Posted by Gary Finch on June 1, 2017

  I don’t even recall what it was in 1989 that led OSHA to promulgate the Formaldehyde Standard. It seems so long ago. I just recall that it was a crisis and it had reached the point that the government felt a need to intervene. Intervene they did. Within a few months, quick drench showers and emergency eye wash stations were in most preparation rooms. There were also signs on the entry door declaring the preparation room as a “regulated area.” That was a big mistake.

  Thirty years later, how many lives has the standard saved? Does anyone have an estimate of how much formaldehyde injury rates have dropped? Of course not. OSHA does not want that kind of information published. The standard has had virtually no effect on reducing injuries in our industry. If I may speak frankly, the standard is mostly a bunch of hooey. But we have it. And as a result, every year we train all exposed employees in formaldehyde safety.

  Ditto for the Hazard Communications Standard. That is a written program and it informs all exposed workers about toxins and other hazards. Mostly, this is about teaching employees how to read a Safety Data Sheet. In some states, annual training is required. Others require training anytime a new hazard is introduced into the workplace. I would not categorize this standard as “hooey,” but it certainly qualifies as “overkill.”
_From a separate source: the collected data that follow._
theorem execChangeLogRelease_only {s : State} {v0 v1 v2 v3} : OutTouch 8589934591 s (@execChangeLogRelease v0 v1 v2 v3 s) := by
  have h : Touch 8589934591 s s := Touch.refl
  unfold execChangeLogRelease
  exact OutTouch.ok (writeNat_only.step rfl (at_only.step rfl (by assumption)))

theorem execPowerOffRequest_only {s : State} {v0 v1 v2 v3} : OutTouch 8589934591 s (@execPowerOffRequest v0 v1 v2 v3 s) := by
  have h : Touch 8589934591 s s := Touch.refl
  unfold execPowerOffRequest
  exact OutTouch.ok (writeBool_only.step rfl (at_only.step rfl (by assumption)))

theorem execBeamCountsReset_only {s : State} {v0 v1 v2 v3 v4} : OutTouch 8589934591 s (@execBeamCountsReset v0 v1 v2 v3 v4 s) := by
  have h : Touch 8589934591 s s := Touch.refl
  unfold execBeamCountsReset
  exact OutTouch.ok (writeBool_only.step rfl (at_only.step rfl (by assumption)))

theorem execLaneFlush_only {s : State} {v0 v1 v2 v3 v4} : OutTouch 8589934591 s (@execLaneFlush v0 v1 v2 v3 v4 s) := by
  have h : Touch 8589934591 s s := Touch.refl
  unfold execLaneFlush
  exact OutTouch.ok (writeBool_only.step rfl (at_only.step rfl (by assumption)))

theorem execNextRecordSet_only {s : State} {v0 v1 v2 v3 v4} : OutTouch 8589934591 s (@execNextRecordSet v0 v1 v2 v3 v4 s) := by
  have h : Touch 8589934591 s s := Touch.refl
  unfold execNextRecordSet
  exact OutTouch.ok (writeNat_only.step rfl (at_only.step rfl (by assumption)))

theorem execLedgerReset_only {s : State} {v0 v1 v2 v3 v4} : OutTouch 8589934591 s (@execLedgerReset v0 v1 v2 v3 v4 s) := by
  have h : Touch 8589934591 s s := Touch.refl
  unfold execLedgerReset
  exact OutTouch.ok (writeBool_only.step rfl (at_only.step rfl (by assumption)))

theorem execDmaCountsReset_only {s : State} {v0 v1 v2 v3 v4} : OutTouch 8589934591 s (@execDmaCountsReset v0 v1 v2 v3 v4 s) := by
  have h : Touch 8589934591 s s := Touch.refl
  unfold execDmaCountsReset
  exact OutTouch.ok (writeBool_only.step rfl (at_only.step rfl (by assumption)))

theorem execZeroRequest_only {s : State} {v0 v1 v2 v3} : OutTouch 8589934591 s (@execZeroRequest v0 v1 v2 v3 s) := by
  have h : Touch 8589934591 s s := Touch.refl
  unfold execZeroRequest
  exact OutTouch.ok (writeBool_only.step rfl (at_only.step rfl (by assumption)))

theorem execSelfRole_only {s : State} {v0 v1 v2 v3} : OutTouch 8589934591 s (@execSelfRole v0 v1 v2 v3 s) := by
  have h : Touch 8589934591 s s := Touch.refl
  unfold execSelfRole
  exact OutTouch.ok (writeNat_only.step rfl (at_only.step rfl (by assumption)))

theorem execMapResetLearned_only {s : State} {v0 v1 v2 v3} : OutTouch 8589934591 s (@execMapResetLearned v0 v1 v2 v3 s) := by
  have h : Touch 8589934591 s s := Touch.refl
  unfold execMapResetLearned
  exact OutTouch.ok (writeNat_only.step rfl (at_only.step rfl (by assumption)))

theorem execFaultClear_only {s : State} {v0 v1 v2 v3} : OutTouch 8589934591 s (@execFaultClear v0 v1 v2 v3 s) := by
  have h : Touch 8589934591 s s := Touch.refl
  unfold execFaultClear
  exact OutTouch.ok (writeNat_only.step rfl (at_only.step rfl (by assumption)))

theorem execUpdateActivate_only {s : State} {v0 v1 v2 v3} : OutTouch 8589934591 s (@execUpdateActivate v0 v1 v2 v3 s) := by
  have h : Touch 8589934591 s s := Touch.refl
  unfold execUpdateActivate
  exact OutTouch.ok (writeBool_only.step rfl (at_only.step rfl (by assumption)))

theorem execAxisEnable_only {s : State} {v0 v1 v2 v3 v4} : OutTouch 8589934591 s (@execAxisEnable v0 v1 v2 v3 v4 s) := by
  have h : Touch 8589934591 s s := Touch.refl
  unfold execAxisEnable
  exact OutTouch.ok (writeBool_only.step rfl (at_only.step rfl (by assumption)))

theorem execUpdateConfirm_only {s : State} {v0 v1 v2 v3} : OutTouch 8589934591 s (@execUpdateConfirm v0 v1 v2 v3 s) := by
  have h : Touch 8589934591 s s := Touch.refl
  unfold execUpdateConfirm
  exact OutTouch.ok (writeBool_only.step rfl (at_only.step rfl (by assumption)))

theorem execResetRequest_only {s : State} {v0 v1 v2 v3} : OutTouch 8589934591 s (@execResetRequest v0 v1 v2 v3 s) := by
  have h : Touch 8589934591 s s := Touch.refl
  unfold execResetRequest
  exact OutTouch.ok (writeBool_only.step rfl (at_only.step rfl (by assumption)))

theorem execGlyphSetDelete_only {s : State} {v0 v1 v2 v3} : OutTouch 8589934591 s (@execGlyphSetDelete v0 v1 v2 v3 s) := by
  have h : Touch 8589934591 s s := Touch.refl
  unfold execGlyphSetDelete
  exact OutTouch.ok (writeNat_only.step rfl (at_only.step rfl (by assumption)))

theorem execCounterValueWrite_only {s : State} {v0 v1 v2 v3 v4} : OutTouch 8589934591 s (@execCounterValueWrite v0 v1 v2 v3 v4 s) := by
  have h : Touch 8589934591 s s := Touch.refl
  unfold execCounterValueWrite
  exact OutTouch.ok (writeNat_only.step rfl (at_only.step rfl (by assumption)))

theorem execCodecCountsReset_only {s : State} {v0 v1 v2 v3 v4} : OutTouch 8589934591 s (@execCodecCountsReset v0 v1 v2 v3 v4 s) := by
  have h : Touch 8589934591 s s := Touch.refl
  unfold execCodecCountsReset
  exact OutTouch.ok (writeBool_only.step rfl (at_only.step rfl (by assumption)))

theorem execFreezeClear_only {s : State} {v0 v1 v2 v3} : OutTouch 8589934591 s (@execFreezeClear v0 v1 v2 v3 s) := by
  have h : Touch 8589934591 s s := Touch.refl
  unfold execFreezeClear
  exact OutTouch.ok (writeBool_only.step rfl (at_only.step rfl (by assumption)))

theorem execBusErrorClear_only {s : State} {v0 v1 v2 v3} : OutTouch 8589934591 s (@execBusErrorClear v0 v1 v2 v3 s) := by
  have h : Touch 8589934591 s s := Touch.refl
  unfold execBusErrorClear
  exact OutTouch.ok (writeBool_only.step rfl (at_only.step rfl (by assumption)))

theorem execWaveSlotWrite_only {s : State} {v0 v1 v2 v3 v4} : OutTouch 8589934591 s (@execWaveSlotWrite v0 v1 v2 v3 v4 s) := by
  have h : Touch 8589934591 s s := Touch.refl
  unfold execWaveSlotWrite
  exact OutTouch.ok (writeKey_only.step rfl (at_only.step rfl (by assumption)))

theorem execDropCountsReset_only {s : State} {v0 v1 v2 v3 v4} : OutTouch 8589934591 s (@execDropCountsReset v0 v1 v2 v3 v4 s) := by
  have h : Touch 8589934591 s s := Touch.refl
  unfold execDropCountsReset
  exact OutTouch.ok (writeBool_only.step rfl (at_only.step rfl (by assumption)))

theorem execMapEntryWrite_only {s : State} {v0 v1 v2 v3} : OutTouch 8589934591 s (@execMapEntryWrite v0 v1 v2 v3 s) := by
  have h : Touch 8589934591 s s := Touch.refl
  unfold execMapEntryWrite
  exact OutTouch.ok (writeNat_only.step rfl (at_only.step rfl (by assumption)))

theorem execActionWrite_only {s : State} {v0 v1 v2 v3} : OutTouch 8589934591 s (@execActionWrite v0 v1 v2 v3 s) := by
  have h : Touch 8589934591 s s := Touch.refl
  unfold execActionWrite
  exact OutTouch.ok (writeNat_only.step rfl (at_only.step rfl (by assumption)))

theorem execSafeStateExit_only {s : State} {v0 v1 v2 v3} : OutTouch 8589934591 s (@execSafeStateExit v0 v1 v2 v3 s) := by
  have h : Touch 8589934591 s s := Touch.refl
  unfold execSafeStateExit
  exact OutTouch.ok (writeBool_only.step rfl (at_only.step rfl (by assumption)))

theorem execPairSwitchoverRequest_only {s : State} {v0 v1 v2 v3} : OutTouch 8589934591 s (@execPairSwitchoverRequest v0 v1 v2 v3 s) := by
  have h : Touch 8589934591 s s := Touch.refl
  unfold execPairSwitchoverRequest
  exact OutTouch.ok (writeBool_only.step rfl (at_only.step rfl (by assumption)))

theorem execIntegRun_only {s : State} {v0 v1 v2 v3} : OutTouch 8589934591 s (@execIntegRun v0 v1 v2 v3 s) := by
  have h : Touch 8589934591 s s := Touch.refl
  unfold execIntegRun
  exact OutTouch.ok (writeBool_only.step rfl (at_only.step rfl (by assumption)))

theorem matchBinding_only {s : State} {v1 v2 v3 v4} : Touch 33554433 s (@State.matchBinding s v1 v2 v3 v4) := by
  have h : Touch 33554433 s s := Touch.refl
  unfold State.matchBinding
  refine Touch.ite ?_ ?_
  · assumption
  · extract_lets +onlyGivenNames x1
    extract_lets +onlyGivenNames x2
    have h2 : Touch 33554433 s x2 := by
      unfold x2
      refine Touch.trans (b := s) ?_ { objects := .inl rfl, pair := .inl rfl }
      assumption
    clear_value x2
    split
    · refine Touch.trans (b := x2) ?_ { objects := .inl rfl, pair := .inl rfl }
      assumption
    · extract_lets +onlyGivenNames x3
      extract_lets +onlyGivenNames x4
      have h4 : Touch 33554433 s x4 := by
        unfold x4
        refine Touch.trans (b := x2) ?_ { objects := .inl rfl, pair := .inl rfl }
        assumption
      clear_value x4
      refine Touch.ite ?_ ?_
      · exact testBit_only.step rfl (by assumption)
      · exact failBit_only.step rfl (inc32_only.step rfl (by assumption))

theorem mirrorWrite_only {s : State} {v1} : Touch 8589934591 s (@State.mirrorWrite s v1) := by
  have h : Touch 8589934591 s s := Touch.refl
  unfold State.mirrorWrite
  split
  · assumption
  · refine Touch.ite ?_ ?_
    · assumption
    · extract_lets +onlyGivenNames x1
      clear_value x1
      extract_lets +onlyGivenNames x2
      extract_lets +onlyGivenNames x3
      have h3 : Touch 8589934591 s x3 := by
        unfold x3
        refine Touch.trans (b := s) ?_ { objects := .inl rfl, waiting := .inl rfl, durable := .inl rfl, changeLog := .inl rfl, sessions := .inl rfl, network := .inl rfl, ptp := .inl rfl, web := .inl rfl, queues := .inl rfl, items := .inl rfl, results := .inl rfl, gates := .inl rfl, journal := .inl rfl, compositor := .inl rfl, firing := .inl rfl, links := .inl rfl, inspection := .inl rfl, cameras := .inl rfl, beam := .inl rfl, codec := .inl rfl, dma := .inl rfl, memory := .inl rfl, island := .inl rfl, power := .inl rfl, faults := .inl rfl, pair := .inl rfl, firmware := .inl rfl, integrator := .inl rfl, plls := .inl rfl, axes := .inl rfl, loops := .inl rfl, sensors := .inl rfl, free := .inl rfl }
        assumption
      clear_value x3
      exact sendLists_only.step rfl (by assumption)

theorem mirrorValue_only {s : State} {v1} : Touch 1 s (@State.mirrorValue s v1) := by
  have h : Touch 1 s s := Touch.refl
  unfold State.mirrorValue
  split
  · assumption
  · refine Touch.ite ?_ ?_
    · assumption
    · exact setv_only.step rfl (by assumption)

theorem mirrorBinding_only {s : State} {v1 v2 v3 v4} : Touch 37827505 s (@State.mirrorBinding s v1 v2 v3 v4) := by
  have h : Touch 37827505 s s := Touch.refl
  unfold State.mirrorBinding
  extract_lets +onlyGivenNames x1
  have h1 : Touch 37827505 s x1 := by
    unfold x1
    exact inc64_only.step rfl (setn_only.step rfl (by assumption))
  clear_value x1
  extract_lets +onlyGivenNames x2
  clear_value x2
  extract_lets +onlyGivenNames x3
  have h3 : Touch 37827505 s x3 := by
    unfold x3
    split
    · exact addItem_only.step rfl (by assumption)
    · extract_lets +onlyGivenNames x4
      have h4 : Touch 37827505 s x4 := by
        unfold x4
        exact takeHead_only.step rfl (by assumption)
      clear_value x4
      split
      · exact addItem_only.step rfl (by assumption)
      · exact bindHead_only.step rfl (by assumption)
  clear_value x3
  extract_lets +onlyGivenNames x5
  have h5 : Touch 37827505 s x5 := by
    unfold x5
    exact journal_only.step rfl (by assumption)
  clear_value x5
  extract_lets +onlyGivenNames x6
  have h6 : Touch 37827505 s x6 := by
    unfold x6
    split
    · exact polygonItem_only.step rfl (abandonBars_only.step rfl (by assumption))
    · assumption
  clear_value x6
  exact matchBinding_only.step rfl (by assumption)

theorem mirrorReject_only {s : State} {v1 v2 v3 v4} : Touch 49713 s (@State.mirrorReject s v1 v2 v3 v4) := by
  have h : Touch 49713 s s := Touch.refl
  unfold State.mirrorReject
  extract_lets +onlyGivenNames x1
  clear_value x1
  extract_lets +onlyGivenNames x2
  have h2 : Touch 49713 s x2 := by
    unfold x2
    exact setLink_only.step rfl (by assumption)
  clear_value x2
  split
  · exact rejectLine_only.step rfl (by assumption)
  · assumption

theorem mirrorRes_only {s : State} {v1 v2 v3} : Touch 8449 s (@State.mirrorRes s v1 v2 v3) := by
  have h : Touch 8449 s s := Touch.refl
  unfold State.mirrorRes
  extract_lets +onlyGivenNames x1
  have h1 : Touch 8449 s x1.1 := by
    unfold x1
    exact commitRes_only.step rfl (by assumption)
  clear_value x1
  refine Touch.ite ?_ ?_
  · refine Touch.foldl ?_ (fun y2 z2 h2 => ?_)
    · assumption
    · exact preResolve_only.step rfl (by assumption)
  · assumption

theorem mirrorLedger_only {s : State} {v1} : Touch 4608 s (@State.mirrorLedger s v1) := by
  have h : Touch 4608 s s := Touch.refl
  unfold State.mirrorLedger
  extract_lets +onlyGivenNames x1
  clear_value x1
  extract_lets +onlyGivenNames x2
  have h2 : Touch 4608 s x2 := by
    unfold x2
    split
    · exact modItem_only.step rfl (by assumption)
    · exact addItem_only.step rfl (by assumption)
  clear_value x2
  exact journal_only.step rfl (by assumption)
  Of all the standards that indirectly target the death care industry, I am most on-board with the Bloodborne Pathogen Standard and Needlestick Safety Standard. Annual training is repetitious but the hazards in blood are very real to embalmers and preparation room attendants. I would love to change the training requirement to every three years. This is because there is fatigue in annual training. The audience tends to tune it out. I think this is a case where less would be more.

  As I see it, every year funeral homes set aside time for annual training. They cover the basics as previously mentioned, then a few hours later, it’s time to sign off on the training certificates and we will visit this again in a year. Is this training going to help reduce injuries? Not as much as it is helping the employer as an obligatory CYA.

  If it does not help, then what would? Now that gets into real safety training. How many funeral directors age fifty and over have bad backs? When I ask that question to my safety class audience, about twenty percent of those attending raise their hands. Note to OSHA and funeral home employers, most first call attendants do not follow safe lifting procedures. Most have never been taught safe lifting techniques. That’s why we have a pandemic of back injuries and hernias being ignored while we focus endlessly on formaldehyde and other very mild workplace hazards. It is what happens when we focus on compliance and exclude everyday safety issues.

  There are other areas that should be covered. Most accidents in the funeral home workplace fit into a category known as “slip, trip and fall” safety. This can be a ten-minute PowerPoint from your OSHA advisor. Instead, the focus is on OSHA required training topics. This is counter-productive to real safety. I wish everyone would look at other areas too. If they did, it would reduce employee accidents.